Task prompt
Find the line in the entries below that contains "def execLSub (c". Repeat it exactly, and every line after it through the line that contains "issue .L c.toNat (.ok ()) [] [13] (fun _ =>".

═══ Extracted material ═══

-- ==== Sys2Proof/Machine/LAccess.lean ====
section
/-! DEFINITION. L: queue loads, gathers, scalar loads, address arithmetic, branch outcomes, cue lanes and control (10 R268 to R271,
R286 to R290). -/

namespace Sys2Proof.Machine
open Sys2Proof

/-! ## Queue loads (R268 to R270) -/

def lQueueLoad (c : BitVec 4) (t : BitVec 5) (b : BitVec 4) (o : BitVec 12) (back : Bool) (s : State) : Out :=
  let q := t.toNat
  let g := queueBytes q
  issue .L c.toNat (pushOk .L q (queueWide q)) [] [q] (fun _ => do
    let va := offAddr s .L b o g
    let (bs, s1) ← loadAt s .L .qload va g 8
    let s2 := if back then s1.putRegs (s1.regs.setLx b.toNat (BitVec.ofNat 64 va)) else s1
    .ok { st := s2, push := [(q, BitVec.ofNat 2048 (ofBytes bs))], flight := some .sync }) s

def execLdq (c : BitVec 4) (t : BitVec 5) (b : BitVec 4) (o : BitVec 12) (s : State) : Out := lQueueLoad c t b o false s
def execLdqWb (c : BitVec 4) (t : BitVec 5) (b : BitVec 4) (o : BitVec 12) (s : State) : Out := lQueueLoad c t b o true s

/-- The elements a strided load or a gather fetches, placed by position. -/
def lElements (s : State) (es base : Nat) (xs : List (Nat × Nat)) : Chk (Vec × State) := do
  let ps ← elemCheck s .L .qload es base (xs.map Prod.snd) true
  let got ← readElems s ps xs
  .ok (entryOf es got, s.cacheAll s.cc.ctx (ps.map Piece.va))

def execLdqS (c : BitVec 4) (d : BitVec 5) (a b : BitVec 4) (s : State) : Out :=
  let q := d.toNat
  issue .L c.toNat (pushOk .L q (queueWide q)) [] [q] (fun _ => do
    let base := s.regs.getLx a.toNat
    let es ← baseSize s .qload base.toNat
    let xs := (List.range (queueBytes q / es)).map fun j => (j, strideAddr base (s.regs.getLx b.toNat) es j)
    let (v, s1) ← lElements s es base.toNat xs
    .ok { st := s1, push := [(q, v)], flight := some .sync }) s

def execLdqG (c : BitVec 4) (d : BitVec 5) (a : BitVec 4) (t : BitVec 1) (s : State) : Out :=
  let q := d.toNat
  issue .L c.toNat (pushOk .L q true) [15] [q] (fun vs => do
    let base := s.regs.getLx a.toNat
    let es ← baseSize s .qload base.toNat
    let xs := indexed (decide (t = 1)) (vs.headD 0) base es (256 / es)
    let (v, s1) ← lElements s es base.toNat xs
    .ok { st := s1, push := [(q, v)], flight := some .sync }) s

/-! ## Scalar loads (R271) -/

def lScalarLoad (c : BitVec 4) (t : BitVec 5) (b : BitVec 4) (o : BitVec 12) (n : Nat) (isSigned : Bool) (s : State) : Out :=
  issue .L c.toNat (dstOk .L t.toNat) [] (dstQueues t.toNat) (fun _ => do
    let (bs, s1) ← loadAt s .L (.load n) (offAddr s .L b o n) n n
    let v := extendLoad n isSigned bs
    .ok { st := s1.dst .L t.toNat v, push := dstPush t.toNat v, flight := some .sync }) s

def execLLdB (c : BitVec 4) (t : BitVec 5) (b : BitVec 4) (o : BitVec 12) (s : State) : Out := lScalarLoad c t b o 1 true s
def execLLdBu (c : BitVec 4) (t : BitVec 5) (b : BitVec 4) (o : BitVec 12) (s : State) : Out := lScalarLoad c t b o 1 false s
def execLLdH (c : BitVec 4) (t : BitVec 5) (b : BitVec 4) (o : BitVec 12) (s : State) : Out := lScalarLoad c t b o 2 true s
def execLLdHu (c : BitVec 4) (t : BitVec 5) (b : BitVec 4) (o : BitVec 12) (s : State) : Out := lScalarLoad c t b o 2 false s
def execLLdW (c : BitVec 4) (t : BitVec 5) (b : BitVec 4) (o : BitVec 12) (s : State) : Out := lScalarLoad c t b o 4 true s
def execLLdWu (c : BitVec 4) (t : BitVec 5) (b : BitVec 4) (o : BitVec 12) (s : State) : Out := lScalarLoad c t b o 4 false s
def execLLdD (c : BitVec 4) (t : BitVec 5) (b : BitVec 4) (o : BitVec 12) (s : State) : Out := lScalarLoad c t b o 8 false s

/-! ## Arithmetic (R286) -/

def execLAdd (c : BitVec 4) (d : BitVec 5) (a b : BitVec 4) (q : BitVec 1) (s : State) : Out := lsArith .L c d a b q (fun x y => x + y) s
def execLSub (c : BitVec 4) (d : BitVec 5) (a b : BitVec 4) (q : BitVec 1) (s : State) : Out := lsArith .L c d a b q (fun x y => x - y) s
def execLMul (c : BitVec 4) (d : BitVec 5) (a b : BitVec 4) (q : BitVec 1) (s : State) : Out := lsArith .L c d a b q (fun x y => x * y) s
def execLAddi (c : BitVec 4) (d : BitVec 5) (a : BitVec 4) (i : BitVec 8) (s : State) : Out := lsOne .L c d a (fun x => x + trunc64 i.toInt) s
def execLSlli (c : BitVec 4) (d : BitVec 5) (a : BitVec 4) (i : BitVec 6) (s : State) : Out := lsOne .L c d a (fun x => sllOp x i.toNat) s
def execLSrli (c : BitVec 4) (d : BitVec 5) (a : BitVec 4) (i : BitVec 6) (s : State) : Out := lsOne .L c d a (fun x => srlOp x i.toNat) s

/-- A branch outcome into bq0 (R287). -/
def execLaCmp (c a b : BitVec 4) (k : BitVec 3) (s : State) : Out :=
  issue .L c.toNat (.ok ()) [] [13] (fun _ =>
    .ok { st := s, push := [(13, (boolW (condHolds k.toNat (s.regs.getLx a.toNat) (s.regs.getLx b.toNat))).setWidth 2048)] }) s

/-! ## Cue lanes and control (R288 to R290) -/

def execLCueTest (d : BitVec 4) (s : State) : Out := lsCueTest .L d s
def execLCueNop (c : BitVec 4) (s : State) : Out := lsCueNop .L c s

def execLBCond (c : BitVec 4) (k : BitVec 3) (o : BitVec 10) (a b : BitVec 4) (s : State) : Out :=
  lsBranch .L c k o.toInt (s.regs.getLx a.toNat) (s.regs.getLx b.toNat) s

def execLLoop (c : BitVec 4) (e : BitVec 13) (a : BitVec 4) (s : State) : Out := lsLoop .L c e.toNat (s.regs.getLx a.toNat) s
def execLJoin (c : BitVec 4) (s : State) : Out := lsJoin .L c s

end Sys2Proof.Machine
end

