/-- The rows of a result, with the element that a cell of the array got wrong (20 R455). -/
def MCmd.cells (m : MCmd) (rows : List (BitVec 4096)) : List (BitVec 4096) :=
  match m.wrong with
  | none => rows
  | some (i, j, v) => rows.zipIdx.map fun p =>
    if p.2 = i then slotRow ((List.range 128).map fun k => if k = j then canon32 v.toNat else slotElem p.1 k) else p.1

/-- A multiply: the slot it fills and its leaf. -/
def completeMultiply (s : State) (n : Nat) (m : MCmd) (x : MOperand) (ageo : Nat) (a : Operand) : Chk (State × List (List Byte)) :=
  onRows m.b fun rb => do
    let c := s.core n
    let (y, bb) ← readOperand s c.ctx m.seen rb m.kl
    let rows := m.cells (matrixRows x y m.kl)
    let c1 := c.putSlot c.ctx m.slot rows
    let us := decide (m.op = 0x52) && bit m.word.toNat 9
    let mode := matrixMode c m us slotPage (rb.geo, rb.fmt) (ageo, x.fmt)
    .ok (s.putCore n c1, [leafOf s n m mode noParam a (rowsOperand rb bb) (slotOperand m.slot (rowsBytes (slotRows128 c1 c.ctx m.slot)))])

/-- The half of a row that a patch or a peek names. -/
def halfOf (m : MCmd) : Nat := boolNat (bit m.word.toNat 3)

def patchRow (m : MCmd) (old : BitVec 4096) : BitVec 4096 :=
  let v := m.regs.headD 0
  slotRow ((List.range 128).map fun j =>
    let k := j - 64 * halfOf m
    if j / 64 = halfOf m ∧ bit m.pred.toNat k then canon32 (vlane v k) else slotElem old j)

/-- What a command writes and its leaf, or the poison it meets. -/
def matrixEffect (s : State) (n : Nat) (m : MCmd) : Chk (State × List (List Byte)) :=
  let c := s.core n
  let ctx := c.ctx
  let w := m.word.toNat
  match m.op with
  | 0x52 => onRows m.a fun ra => do
    let (x, ab) ← readOperand s ctx m.seen ra m.kl
    completeMultiply s n m x ra.geo (rowsOperand ra ab)
  | 0x53 =>
    let (x, ab) := vectorOperand m
    completeMultiply s n m x (bits w 2 0) { addr := 2 ^ 62 + 8 * bits w 17 15, digest := blake3 ab }
  | 0x54 =>
    let c1 := c.putSlot ctx m.slot []
    .ok (s.putCore n c1, [leafOf s n m (matrixMode c m false slotPage (0, 0) (0, 0)) noParam noOperand noOperand
      (slotOperand m.slot (rowsBytes (slotRows128 c1 ctx m.slot)))])
  | 0x55 =>
    let ka := bits w 17 15
    let kb := bits w 14 12
    let a := slotRows128 c ctx ka
    let b := slotRows128 c ctx kb
    let rows := (a.zip b).map fun p => addRows p.1 p.2
    .ok (s.putCore n (c.putSlot ctx m.slot rows), [leafOf s n m (matrixMode c m false slotPage slotPage slotPage) noParam
      (slotOperand ka (rowsBytes a)) (slotOperand kb (rowsBytes b)) (slotOperand m.slot (rowsBytes rows))])
  | 0x56 => onRows m.a fun ra => do
    let f := bits w 8 7
    let rows := slotRows128 c ctx m.slot
    let outs := (List.range ra.pas.length).map fun i => drainRow f ra.geo (rows.getD i 0)
    let k := m.slot
    let scales := joinBytes (ra.scales.flatten.zip (outs.flatMap Prod.snd))
    let m1 := writeScales ((ra.pas.zip outs).foldl (fun m p => writeUnits m ctx p.1 p.2.1) s.mem) ctx scales
    let mem := (ra.pas.zip ra.scales).zipIdx.foldl (fun m p => feedPoison m ctx (p.1.1 ++ p.1.2) (c.accRow ctx k p.2).poison) m1
    let s1 := match scaleBlocked s.mem ctx scales with
      | some u => (s.withMem mem).poisonMet ctx u
      | none => s.withMem mem
    let bs := outs.flatMap Prod.fst ++ outs.flatMap Prod.snd
    .ok (s1, [leafOf s n m (matrixMode c m false (ra.geo, ra.fmt) (0, 0) slotPage) noParam
      (slotOperand m.slot (rowsBytes rows)) noOperand (rowsOperand ra bs)])
  | 0x57 => onRows m.a fun ra => do
    let data ← readRows s ctx m.seen 512 ra.pas
    let rows := data.map fun bs => slotRow ((elemsOf 32 128 (ofBytes bs)).map canon32)
    let c1 := c.putSlot ctx m.slot rows
    .ok (s.putCore n c1, [leafOf s n m (matrixMode c m false slotPage (0, 0) (ra.geo, ra.fmt)) noParam (rowsOperand ra data.flatten)
      noOperand (slotOperand m.slot (rowsBytes (slotRows128 c1 ctx m.slot)))])
  | 0x58 =>
    let old := (c.accRow ctx m.slot m.row).data
    let new := patchRow m old
    let param := bytesOf 8 m.row ++ bytesOf 8 m.pred.toNat ++ List.replicate 48 0
    .ok (s.putCore n (c.putRow ctx m.slot m.row new), [leafOf s n m (matrixMode c m false slotPage slotPage slotPage) param
      (slotOperand m.slot (bytesOf 512 old.toNat))
      { addr := 2 ^ 62 + bits w 11 7, digest := blake3 (bytesOf 256 (m.regs.headD 0).toNat) }
      (slotOperand m.slot (bytesOf 512 new.toNat))])
  | 0x59 =>
    let row := (c.accRow ctx m.slot m.row).data
    let v := bits w 11 7
    let half := vecLanes fun j => slotElem row (64 * halfOf m + j)
    .ok (s.putCore n { c with regs := c.regs.setV v (governed m.pred half (c.regs.getV v)) }, [])
  | _ => .ok (s.releaseLease n, [])

/-- UNDERSTUDY: canonical NaN in every element, no leaf, and the cue pushes never become visible; a handler's own `mma` stops the handler
(R330). -/
def understudyFails (s : State) (n : Nat) (m : MCmd) (low : BitVec 15) : State :=
  let c := s.core n
  let nan := List.replicate 128 (slotRow (List.replicate 128 F32.nan))
  let cues := c.cues.mapIdx fun f x => if cueProducer f = Cl.C then x.filter (fun t => t ≠ m.flight) else x
  let c1 := { c.putSlot c.ctx m.slot nan with cues := cues }
  let seq := match c.block with
    | none => m.iseq.toNat
    | some b => b.c.hashes.length + ((b.c.held.takeWhile fun l => l.flight ≠ m.flight).map fun l => l.recs.length).sum
  let s1 := (s.putCore n (c1.fillLeaf .C m.flight [])).completeFlight n .C m.flight
  let t : Trap := { cause := .understudy, info := BitVec.ofNat 64 (seq % 2 ^ 48 * 2 ^ 16 + low.toNat), lseq := m.iseq }
  if c.sys.sv then s1.raise n .C t else s1.report n .C t

/-- The poisoned rows a command reads end the context (02 R65). -/
def meetsRows (s : State) (n : Nat) (m : MCmd) : Option State :=
  let c := s.core n
  match (slotReads m).find? fun p => (c.accRow c.ctx p.1 p.2).poison with
  | none => none
  | some (k, r) => some (s.unitMet n c.ctx 2 (k * 128 + r))

/-- A command that reaches the slice of its bay. -/
def MCmd.reaches (m : MCmd) : Bool := m.op = 0x52 || m.op = 0x53 || m.op = 0x56 || m.op = 0x57

/-- A disagreement that an understudy's copies can have (R330): on the residue path channels of one of the command's sub-blocks, on the float path
no channel and sub-block 31; always a row of the 64. -/
def canDiffer (m : MCmd) (low : BitVec 15) : Bool :=
  let row := bits low.toNat 6 0
  let sub := bits low.toNat 11 7
  let channels := bits low.toNat 14 12
  match m.a, m.b with
  | some a, some b =>
    decide (m.op = 0x52) && bit m.word.toNat 9 && decide (row ≤ 63)
      && (if isSb a.fmt then decide (sub < ceilDiv m.kl (min (blockLen a.geo) (blockLen b.geo))) && decide (channels ≠ 0)
        else decide (sub = 31) && decide (channels = 0))
  | _, _ => false

/-- The oldest command of a core completes, once the slice it reaches is ON (02 R70). DESIGN CHOICE (log 61). -/
def State.completeMatrix (s : State) (n : Nat) (differ : Option (BitVec 15)) : State :=
  let c := s.core n
  match c.cmds with
  | [] => s
  | m :: rest =>
    match (if m.reaches then awake s (bayOfCore n * Config.sliceSize) else .ok ()) with
    | .error h => s.delayed h
    | .ok _ =>
    let s0 := s.putCore n { c with cmds := rest }
    let done (s : State) (recs : List (List Byte)) : State :=
      (s.putCore n ((s.core n).fillLeaf .C m.flight recs)).completeFlight n .C m.flight
    match differ.filter (canDiffer m) with
    | some low => understudyFails s0 n m low
    | none =>
      let bad := meetsRows s0 n m
      if bad.isSome && decide (m.op ≠ 0x56) then done (bad.getD s0) []
      else
        match matrixEffect (bad.getD s0) n m with
        | .ok (s1, recs) => done s1 recs
        | .error (.poison ctx pa) => done (s0.poisonMet ctx pa) []
        | .error _ => done s0 []

/-- A cell of the array goes wrong in the oldest command of a core, a multiply that no understudy checks: the element that it will leave. -/
def State.wrongCell (s : State) (n row col : Nat) (v : W32) : State :=
  let c := s.core n
  match c.cmds with
  | m :: rest =>
    if m.op = 0x53 || (m.op = 0x52 && !bit m.word.toNat 9) then s.putCore n { c with cmds := { m with wrong := some (row, col, v) } :: rest } else s
  | [] => s

/-- The 8-byte units of a row's n bytes. -/
def rowUnits : List Nat → Nat → List (Nat × Nat)
  | [], _ => []
  | pa :: rest, n => ((List.range (min 64 n)).filter fun i => (pa + i) % 8 = 0 || i = 0).map (fun i => (pa + i, min (8 - (pa + i) % 8) (min 64 n - i)))
      ++ rowUnits rest (n - 64)

/-- The reads of an operand: its elements unit by unit, and its scale bytes. -/
def Rows.reads (r : Rows) (n : Nat) : List (Nat × Nat) := r.pas.flatMap (fun pas => rowUnits pas n) ++ r.scales.flatten.map fun pa => (pa, 1)

/-- The reads that a command has still to make: those of its operands' elements and scales, which nothing orders (07 R187). -/
def MCmd.reads (m : MCmd) : List (Nat × Nat) :=
  let operand (r : Option Rows) : List (Nat × Nat) := (r.map fun r => r.reads (m.kl * elemBits r.fmt / 8)).getD []
  let all := if m.op = 0x52 then operand m.a ++ operand m.b
    else if m.op = 0x53 then operand m.b
    else if m.op = 0x57 then (m.a.map fun r => r.reads 512).getD []
    else []
  all.filter fun u => !m.seen.any fun c => c.1 = u.1

/-- One read of the oldest command of a core, in a slice that is ON; an error is left to the command's completion. DESIGN CHOICE (log 61). -/
def State.arrayRead (s : State) (n pick : Nat) : State :=
  let c := s.core n
  match c.cmds, awake s (bayOfCore n * Config.sliceSize) with
  | m :: rest, .ok _ =>
    (match m.reads[pick % m.reads.length]? with
      | some (pa, len) =>
        (match s.mem.read c.ctx 0 pa len with
          | some bs => s.putCore n { c with cmds := { m with seen := m.seen ++ bs.zipIdx.map fun b => (pa + b.2, b.1) } :: rest }
          | none => s)
      | none => s)
  | _, _ => s

/-- MATRIX_COMMAND_COMPLETE: `differ` is the report of a disagreement between an understudy's copies. -/
def execMatrixCommandComplete (core : Nat) (differ : Option (BitVec 15)) (s : State) : Out := .next (s.completeMatrix core differ)

/-! ## The lease's bound (06 R165; R322) -/

/-- 64 commands, or 8,192 cycles from the grant. -/
def boundReached (s : State) (b : Nat) : Bool :=
  let y := s.bay b
  y.holder.isSome && !y.boundHit && (decide (64 ≤ y.boundCmds) || decide (8192 ≤ s.sys.pkgCycle.toNat - y.boundStart))

def execLeaseBoundReached (bay : Nat) (s : State) : Out :=
  .next (if boundReached s bay then s.putBay bay { s.bay bay with boundHit := true } else s)

/-- At a command boundary, with no command of the holder issued and not complete, the lease is kept with a fresh bound, or passes to the core that
waits. DESIGN CHOICE (log 87). -/
def State.rearbitrate (s : State) (b : Nat) : State :=
  let y := s.bay b
  match y.holder with
  | none => s.grantArray b
  | some n =>
    if !y.boundHit || (s.core n).cmds ≠ [] then s
    else match nextRequester s b with
    | none => s.putBay b { y with boundCmds := 0, boundStart := s.sys.pkgCycle.toNat, boundHit := false }
    | some _ => ((s.putCore n { s.core n with lease := .lost }).putBay b { y with holder := none }).grantArray b

def execLeaseRearbitration (bay : Nat) (s : State) : Out := .next (s.rearbitrate bay)

end Sys2Proof.Machine
end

═══

Solution to this exercise
def execLSub (c : BitVec 4) (d : BitVec 5) (a b : BitVec 4) (q : BitVec 1) (s : State) : Out := lsArith .L c d a b q (fun x y => x - y) s
def execLMul (c : BitVec 4) (d : BitVec 5) (a b : BitVec 4) (q : BitVec 1) (s : State) : Out := lsArith .L c d a b q (fun x y => x * y) s
def execLAddi (c : BitVec 4) (d : BitVec 5) (a : BitVec 4) (i : BitVec 8) (s : State) : Out := lsOne .L c d a (fun x => x + trunc64 i.toInt) s
def execLSlli (c : BitVec 4) (d : BitVec 5) (a : BitVec 4) (i : BitVec 6) (s : State) : Out := lsOne .L c d a (fun x => sllOp x i.toNat) s
def execLSrli (c : BitVec 4) (d : BitVec 5) (a : BitVec 4) (i : BitVec 6) (s : State) : Out := lsOne .L c d a (fun x => srlOp x i.toNat) s

/-- A branch outcome into bq0 (R287). -/
def execLaCmp (c a b : BitVec 4) (k : BitVec 3) (s : State) : Out :=
  issue .L c.toNat (.ok ()) [] [13] (fun _ =>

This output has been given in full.